To do this, we examined transgenic animals in which either the A- or B-type cholinergic motor neurons are specifically deactivated by an active K+ channel (Punc-4::twk-18(gf)-UrSL-wCherry and Pacr-5::twk-18(gf)-UrSL-wCherry, respectively) ( Kawano et al., 2011; Kunkel et al., 2000), as well as unc-25 mutants that lack the GABA neurotransmitter required by the D-type motor neurons ( Jin et al., 1999). During forward locomotion, the bending waves of animals propagated from head to tail when either the A-or D-type motor neurons were inactivated ( Figures S4A and S4C). When trapping the worm in the pneumatic microfluidic device, the posterior region of these worms followed the induced body www.selleckchem.com/GSK-3.html bending

toward either side ( Figures S4B and S4D). In contrast, inactivating the B-type motor neurons prevented an induced bend from anterior regions from propagating to posterior regions ( Figures 6D–6F; Movie S9). When the B-type motor neurons were inactivated, the curvature of the posterior region was not locked to the curvature Selleckchem GSI-IX of the trapped region ( Figures 6D and 6E) as for wild-type worms

( Figures 4A and 4B). The C. elegans motor circuit does not possess local sensory or interneurons that convey local bending information to B-type motor neurons. The DVA interneuron, whose axon spans the whole worm body and connects with most DB motor neurons, has been shown to have proprioceptive properties ( Hu et al., 2011; Li et al., 2006). We thus asked whether DVA plays a role in propagating local bending information during forward locomotion. However, we found that laser killing DVA does not disrupt the ability of the

posterior region to follow the curvature of the anterior region ( Figures S4G and S4H). Taken together, these results show that neither the A- and D-type motor neurons nor the DVA interneuron are needed to propagate the bending signal from anterior to posterior regions. However, the B-type motor neurons are essential. We also asked whether second the body muscle cells themselves might propagate bending signals from anterior to posterior regions. Adjacent body wall muscle cells are connected by gap junctions mediated specifically by an innexin UNC-9, providing a possible alternative pathway for transducing the proprioceptive signal (Figure 1B) (Liu et al., 2006).

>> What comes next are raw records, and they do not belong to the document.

-- ==== Sys2Proof/Machine/Control.lean ====
section
/-! DEFINITION. Branches, calls, exit, rejoin and yield of lanes, and the uniform branches (04: R109 to R114,
R124). -/

namespace Sys2Proof.Machine

/-- The return stack of a lane, or the stream's. -/
def stackOf (c : Ctx) (s : State) (l : Nat) : List DWord :=
  if c.strm then
    match streamOf c s with
    | some t => t.rs
    | none => []
  else
    match groupOf c s with
    | some g => mget [] g.sched.rs l
    | none => []

/-- An address plus a displacement in words. -/
def wordsFrom (pc : DWord) (disp : Int) : DWord := BitVec.ofNat 64 (patOf ((pc.toNat : Int) + 4 * disp) 64)

/-- Lanes that move to targets; the others of the path go on. -/
def goTo (c : Ctx) (act : Word) (target : Nat → DWord) : Res :=
  .done { act := act, go := .jump (fun l => if inMask act l then target l else c.next) (fun _ => none) }

/-- The same with the next address pushed; a full stack is CALLDEPTH (R111). -/
def callTo (c : Ctx) (s : State) (act : Word) (target : Nat → DWord) : Res :=
  match (lanesOf act).find? (fun l => decide (16 ≤ (stackOf c s l).length)) with
  | some l => .trap 15 0 l Eff.nop
  | none =>
    .done { act := act
            go := .jump (fun l => if inMask act l then target l else c.next)
              (fun l => if inMask act l then some (c.next :: stackOf c s l) else none) }

/-- Lanes that pop; an empty stack is CALLDEPTH. -/
def popTo (c : Ctx) (s : State) (act : Word) : Res :=
  match (lanesOf act).find? (fun l => (stackOf c s l).isEmpty) with
  | some l => .trap 15 0 l Eff.nop
  | none =>
    .done { act := act
            go := .jump (fun l => if inMask act l then (stackOf c s l).headD 0 else c.next)
              (fun l => if inMask act l then some ((stackOf c s l).drop 1) else none) }

/-- The target of a branch word. -/
def braTarget (c : Ctx) (w : BraW) : DWord := wordsFrom c.pc (sextN w.disp.toNat 19)

/-- BRA. -/
def execBra (w : BraW) : State → Host.Outcome State Fault Refusal :=
  issue (.bra w) (fun c _ => goTo c (c.active w.g w.gn) (fun _ => braTarget c w))

/-- CALL. -/
def execCall (w : BraW) : State → Host.Outcome State Fault Refusal :=
  issue (.call w) (fun c s => callTo c s (c.active w.g w.gn) (fun _ => braTarget c w))

/-- The target a lane reads from A. -/
def Ctx.target (c : Ctx) (w : LaneW) (l : Nat) : DWord := BitVec.ofNat 64 (c.src 0 .n64 w.a l)

/-- ALIGN for the lowest lane whose target is no word address, else the rest (R110). -/
def alignedThen (c : Ctx) (w : LaneW) (k : Word → Res) : Res :=
  let act := c.active w.g w.gn
  match (lanesOf act).find? (fun l => (c.target w l).toNat % 4 != 0) with
  | some l => .trap 11 (c.target w l) l Eff.nop
  | none => k act

/-- BRX. -/
def execBrx (w : LaneW) : State → Host.Outcome State Fault Refusal :=
  issue (.brx w) (fun c _ => alignedThen c w (fun act => goTo c act (c.target w)))

/-- CALLX. -/
def execCallx (w : LaneW) : State → Host.Outcome State Fault Refusal :=
  issue (.callx w) (fun c s => alignedThen c w (fun act => callTo c s act (c.target w)))

/-- RET. -/
def execRet (w : LaneW) : State → Host.Outcome State Fault Refusal :=
  issue (.ret w) (fun c s => popTo c s (c.active w.g w.gn))

/-- Lanes exit; with the last one the group is ending (R124). Where all lanes of a running handler exit while other lanes
are held, no lane may issue and the group stays as it is: the spec does not say more (log entry 38). -/
def exitLanes (act : Word) (g : Group) : Group :=
  let live := g.live &&& ~~~act
  { g with live := live, ending := g.ending || live == 0 }

/-- EXIT. -/
def execExit (w : LaneW) : State → Host.Outcome State Fault Refusal :=
  issue (.exit w) (fun c _ =>
    let act := c.active w.g w.gn
    .done { act := act, eff := onGroup c (exitLanes act) })

/-- BRK: BREAK with the code, if the guard holds in a lane. -/
def execBrk (w : LaneW) : State → Host.Outcome State Fault Refusal :=
  issue (.brk w) (fun c _ =>
    let act := c.active w.g w.gn
    if act == 0 then .done { act := act }
    else .trap 14 (BitVec.ofNat 64 (c.src 1 .n32 w.b (lowest act))) (lowest act) Eff.nop)

/-- REJOIN: a path that is no longer held goes on (R112); the hold is a matter of candidacy. -/
def execRejoin (w : LaneW) : State → Host.Outcome State Fault Refusal :=
  issue (.rejoin w) (fun c _ => .done { act := c.active w.g w.gn })

/-- The age at which a path of a core is forced (R99). -/
def ageLimit (s : State) (core : Nat) : Nat := max 1 (((getCore s core).agewas.getD (getCore s core).agelim).toNat % 65536)

/-- What yield does to its group (R113): it is held back, and the other candidate paths age. -/
def yieldGroup (c : Ctx) (s : State) (limit : Nat) (g : Group) : Group :=
  let others := ((pathsOf g).filter (fun p => p.1 != c.pc && isCandidate s c.key g p)).flatMap (fun p => lanesOf p.2)
  { g with sched := { g.sched with
      yielded := true
      age := others.foldl (fun m l => mput m l (max (mget 0 m l) (limit - 1))) g.sched.age } }

/-- YIELD. -/
def execYield (w : LaneW) : State → Host.Outcome State Fault Refusal :=
  issue (.yield w) (fun c s =>
    let act := c.active w.g w.gn
    .done { act := act, eff := Eff.when (act != 0) (onGroup c (yieldGroup c s (ageLimit s c.core))) })

/-! ## Uniform branches (R114) -/

/-- The condition that field A codes. -/
def Ctx.kcond (c : Ctx) (w : UniW) : Bool := kbraCond (c.kpred 0) (kNum w.a)

/-- The target of a uniform branch. -/
def kTarget (c : Ctx) (w : UniW) : DWord := wordsFrom c.pc (sextN (c.ubI w) 64)

/-- The lanes that a uniform branch moves; the stream counts as lane 0. -/
def Ctx.movers (c : Ctx) : Word := if c.strm then 1 else c.lanes

/-- KBRA. -/
def execKbra (w : UniW) : State → Host.Outcome State Fault Refusal :=
  issue (.kbra w) (fun c _ =>
    if c.kcond w then goTo c c.movers (fun _ => kTarget c w) else .done { act := c.lanes })

/-- KCALL. -/
def execKcall (w : UniW) : State → Host.Outcome State Fault Refusal :=
  issue (.kcall w) (fun c s =>
    if c.kcond w then callTo c s c.movers (fun _ => kTarget c w) else .done { act := c.lanes })

/-- KRET. -/
def execKret (w : UniW) : State → Host.Outcome State Fault Refusal :=
  issue (.kret w) (fun c s => popTo c s c.movers)

end Sys2Proof.Machine
end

First, we trapped transgenic worms expressing halorhodopsin in their muscle cells (Pmyo-3::NpHR) in the pneumatic channel. We found that specifically relaxing the muscles in the trapped curved region with green light illumination had no effect on the curvature of the free posterior region ( Figures S4E and S4F). We also tested transgenic animals that lacked these gap junctions in their muscle cells. To do this, we used a transgenic unc-9 mutant animal in which unc-9 expression was restored in UNC-9-expressing cells except the body wall muscles.